(Recorded data)

@[simp] theorem State.modCore_focus (s : State) (c : Nat) (f : Core → Core) : (s.modCore c f).focus = s.focus := rfl
@[simp] theorem State.modCore_agenda (s : State) (c : Nat) (f : Core → Core) : (s.modCore c f).agenda = s.agenda := rfl
@[simp] theorem State.modCore_clock (s : State) (c : Nat) (f : Core → Core) : (s.modCore c f).clock = s.clock := rfl
@[simp] theorem State.modCore_freeCtr (s : State) (c : Nat) (f : Core → Core) : (s.modCore c f).freeCtr = s.freeCtr := rfl
@[simp] theorem State.modCore_power (s : State) (c : Nat) (f : Core → Core) : (s.modCore c f).power = s.power := rfl
@[simp] theorem State.modCore_halted (s : State) (c : Nat) (f : Core → Core) : (s.modCore c f).halted = s.halted := rfl
@[simp] theorem State.modCore_noEntries (s : State) (c : Nat) (f : Core → Core) : (s.modCore c f).noEntries = s.noEntries := rfl
@[simp] theorem State.modCore_crippled (s : State) (c : Nat) (f : Core → Core) : (s.modCore c f).crippled = s.crippled := rfl
@[simp] theorem State.modCore_frontEnd (s : State) (c : Nat) (f : Core → Core) : (s.modCore c f).frontEnd = s.frontEnd := rfl
@[simp] theorem State.modCore_firmwareOk (s : State) (c : Nat) (f : Core → Core) : (s.modCore c f).firmwareOk = s.firmwareOk := rfl
@[simp] theorem State.modCore_mem (s : State) (c : Nat) (f : Core → Core) : (s.modCore c f).mem = s.mem := rfl
@[simp] theorem State.modCore_teams (s : State) (c : Nat) (f : Core → Core) : (s.modCore c f).teams = s.teams := rfl
@[simp] theorem State.modCore_launches (s : State) (c : Nat) (f : Core → Core) : (s.modCore c f).launches = s.launches := rfl
@[simp] theorem State.modCore_nextLaunch (s : State) (c : Nat) (f : Core → Core) : (s.modCore c f).nextLaunch = s.nextLaunch := rfl
@[simp] theorem State.modCore_placeCtr (s : State) (c : Nat) (f : Core → Core) : (s.modCore c f).placeCtr = s.placeCtr := rfl
@[simp] theorem State.modCore_nextOp (s : State) (c : Nat) (f : Core → Core) : (s.modCore c f).nextOp = s.nextOp := rfl
@[simp] theorem State.modCore_nextCmd (s : State) (c : Nat) (f : Core → Core) : (s.modCore c f).nextCmd = s.nextCmd := rfl
@[simp] theorem State.modCore_cores (s : State) (c : Nat) (f : Core → Core) : (s.modCore c f).cores = s.cores.modify c f := rfl
@[simp] theorem State.modCore_dies (s : State) (c : Nat) (f : Core → Core) : (s.modCore c f).dies = s.dies := rfl
@[simp] theorem State.modCore_dieTlb (s : State) (c : Nat) (f : Core → Core) : (s.modCore c f).dieTlb = s.dieTlb := rfl
@[simp] theorem State.modCore_queues (s : State) (c : Nat) (f : Core → Core) : (s.modCore c f).queues = s.queues := rfl
@[simp] theorem State.modCore_lastServed (s : State) (c : Nat) (f : Core → Core) : (s.modCore c f).lastServed = s.lastServed := rfl
@[simp] theorem State.modCore_ctxs (s : State) (c : Nat) (f : Core → Core) : (s.modCore c f).ctxs = s.ctxs := rfl
@[simp] theorem State.modCore_keys (s : State) (c : Nat) (f : Core → Core) : (s.modCore c f).keys = s.keys := rfl
@[simp] theorem State.modCore_cmds (s : State) (c : Nat) (f : Core → Core) : (s.modCore c f).cmds = s.cmds := rfl
@[simp] theorem State.modCore_mmas (s : State) (c : Nat) (f : Core → Core) : (s.modCore c f).mmas = s.mmas := rfl
@[simp] theorem State.modCore_pods (s : State) (c : Nat) (f : Core → Core) : (s.modCore c f).pods = s.pods := rfl
@[simp] theorem State.modCore_dom (s : State) (c : Nat) (f : Core → Core) : (s.modCore c f).dom = s.dom := rfl
@[simp] theorem State.modCore_host (s : State) (c : Nat) (f : Core → Core) : (s.modCore c f).host = s.host := rfl
@[simp] theorem State.modCore_folds (s : State) (c : Nat) (f : Core → Core) : (s.modCore c f).folds = s.folds := rfl
@[simp] theorem State.modCore_links (s : State) (c : Nat) (f : Core → Core) : (s.modCore c f).links = s.links := rfl
@[simp] theorem State.modCore_ports (s : State) (c : Nat) (f : Core → Core) : (s.modCore c f).ports = s.ports := rfl
@[simp] theorem State.modCore_errs (s : State) (c : Nat) (f : Core → Core) : (s.modCore c f).errs = s.errs := rfl
@[simp] theorem State.modCore_spares (s : State) (c : Nat) (f : Core → Core) : (s.modCore c f).spares = s.spares := rfl
@[simp] theorem State.modCore_tdis (s : State) (c : Nat) (f : Core → Core) : (s.modCore c f).tdis = s.tdis := rfl
@[simp] theorem State.modCore_flash (s : State) (c : Nat) (f : Core → Core) : (s.modCore c f).flash = s.flash := rfl
@[simp] theorem State.modCore_spdm (s : State) (c : Nat) (f : Core → Core) : (s.modCore c f).spdm = s.spdm := rfl
@[simp] theorem State.modCore_doe (s : State) (c : Nat) (f : Core → Core) : (s.modCore c f).doe = s.doe := rfl
@[simp] theorem State.modCore_d3 (s : State) (c : Nat) (f : Core → Core) : (s.modCore c f).d3 = s.d3 := rfl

Exercise requirements ▸
Output all of the records above unchanged.

Answer ▸
@[simp] theorem State.modCore_focus (s : State) (c : Nat) (f : Core → Core) : (s.modCore c f).focus = s.focus := rfl
@[simp] theorem State.modCore_agenda (s : State) (c : Nat) (f : Core → Core) : (s.modCore c f).agenda = s.agenda := rfl
@[simp] theorem State.modCore_clock (s : State) (c : Nat) (f : Core → Core) : (s.modCore c f).clock = s.clock := rfl
@[simp] theorem State.modCore_freeCtr (s : State) (c : Nat) (f : Core → Core) : (s.modCore c f).freeCtr = s.freeCtr := rfl
@[simp] theorem State.modCore_power (s : State) (c : Nat) (f : Core → Core) : (s.modCore c f).power = s.power := rfl
@[simp] theorem State.modCore_halted (s : State) (c : Nat) (f : Core → Core) : (s.modCore c f).halted = s.halted := rfl
@[simp] theorem State.modCore_noEntries (s : State) (c : Nat) (f : Core → Core) : (s.modCore c f).noEntries = s.noEntries := rfl
@[simp] theorem State.modCore_crippled (s : State) (c : Nat) (f : Core → Core) : (s.modCore c f).crippled = s.crippled := rfl
@[simp] theorem State.modCore_frontEnd (s : State) (c : Nat) (f : Core → Core) : (s.modCore c f).frontEnd = s.frontEnd := rfl
@[simp] theorem State.modCore_firmwareOk (s : State) (c : Nat) (f : Core → Core) : (s.modCore c f).firmwareOk = s.firmwareOk := rfl
@[simp] theorem State.modCore_mem (s : State) (c : Nat) (f : Core → Core) : (s.modCore c f).mem = s.mem := rfl
@[simp] theorem State.modCore_teams (s : State) (c : Nat) (f : Core → Core) : (s.modCore c f).teams = s.teams := rfl
@[simp] theorem State.modCore_launches (s : State) (c : Nat) (f : Core → Core) : (s.modCore c f).launches = s.launches := rfl
@[simp] theorem State.modCore_nextLaunch (s : State) (c : Nat) (f : Core → Core) : (s.modCore c f).nextLaunch = s.nextLaunch := rfl
@[simp] theorem State.modCore_placeCtr (s : State) (c : Nat) (f : Core → Core) : (s.modCore c f).placeCtr = s.placeCtr := rfl
@[simp] theorem State.modCore_nextOp (s : State) (c : Nat) (f : Core → Core) : (s.modCore c f).nextOp = s.nextOp := rfl
@[simp] theorem State.modCore_nextCmd (s : State) (c : Nat) (f : Core → Core) : (s.modCore c f).nextCmd = s.nextCmd := rfl
@[simp] theorem State.modCore_cores (s : State) (c : Nat) (f : Core → Core) : (s.modCore c f).cores = s.cores.modify c f := rfl
@[simp] theorem State.modCore_dies (s : State) (c : Nat) (f : Core → Core) : (s.modCore c f).dies = s.dies := rfl
@[simp] theorem State.modCore_dieTlb (s : State) (c : Nat) (f : Core → Core) : (s.modCore c f).dieTlb = s.dieTlb := rfl
@[simp] theorem State.modCore_queues (s : State) (c : Nat) (f : Core → Core) : (s.modCore c f).queues = s.queues := rfl
@[simp] theorem State.modCore_lastServed (s : State) (c : Nat) (f : Core → Core) : (s.modCore c f).lastServed = s.lastServed := rfl
@[simp] theorem State.modCore_ctxs (s : State) (c : Nat) (f : Core → Core) : (s.modCore c f).ctxs = s.ctxs := rfl
@[simp] theorem State.modCore_keys (s : State) (c : Nat) (f : Core → Core) : (s.modCore c f).keys = s.keys := rfl
@[simp] theorem State.modCore_cmds (s : State) (c : Nat) (f : Core → Core) : (s.modCore c f).cmds = s.cmds := rfl
@[simp] theorem State.modCore_mmas (s : State) (c : Nat) (f : Core → Core) : (s.modCore c f).mmas = s.mmas := rfl
@[simp] theorem State.modCore_pods (s : State) (c : Nat) (f : Core → Core) : (s.modCore c f).pods = s.pods := rfl
@[simp] theorem State.modCore_dom (s : State) (c : Nat) (f : Core → Core) : (s.modCore c f).dom = s.dom := rfl
@[simp] theorem State.modCore_host (s : State) (c : Nat) (f : Core → Core) : (s.modCore c f).host = s.host := rfl
@[simp] theorem State.modCore_folds (s : State) (c : Nat) (f : Core → Core) : (s.modCore c f).folds = s.folds := rfl
@[simp] theorem State.modCore_links (s : State) (c : Nat) (f : Core → Core) : (s.modCore c f).links = s.links := rfl
@[simp] theorem State.modCore_ports (s : State) (c : Nat) (f : Core → Core) : (s.modCore c f).ports = s.ports := rfl
@[simp] theorem State.modCore_errs (s : State) (c : Nat) (f : Core → Core) : (s.modCore c f).errs = s.errs := rfl
@[simp] theorem State.modCore_spares (s : State) (c : Nat) (f : Core → Core) : (s.modCore c f).spares = s.spares := rfl
@[simp] theorem State.modCore_tdis (s : State) (c : Nat) (f : Core → Core) : (s.modCore c f).tdis = s.tdis := rfl
@[simp] theorem State.modCore_flash (s : State) (c : Nat) (f : Core → Core) : (s.modCore c f).flash = s.flash := rfl
@[simp] theorem State.modCore_spdm (s : State) (c : Nat) (f : Core → Core) : (s.modCore c f).spdm = s.spdm := rfl
@[simp] theorem State.modCore_doe (s : State) (c : Nat) (f : Core → Core) : (s.modCore c f).doe = s.doe := rfl
@[simp] theorem State.modCore_d3 (s : State) (c : Nat) (f : Core → Core) : (s.modCore c f).d3 = s.d3 := rfl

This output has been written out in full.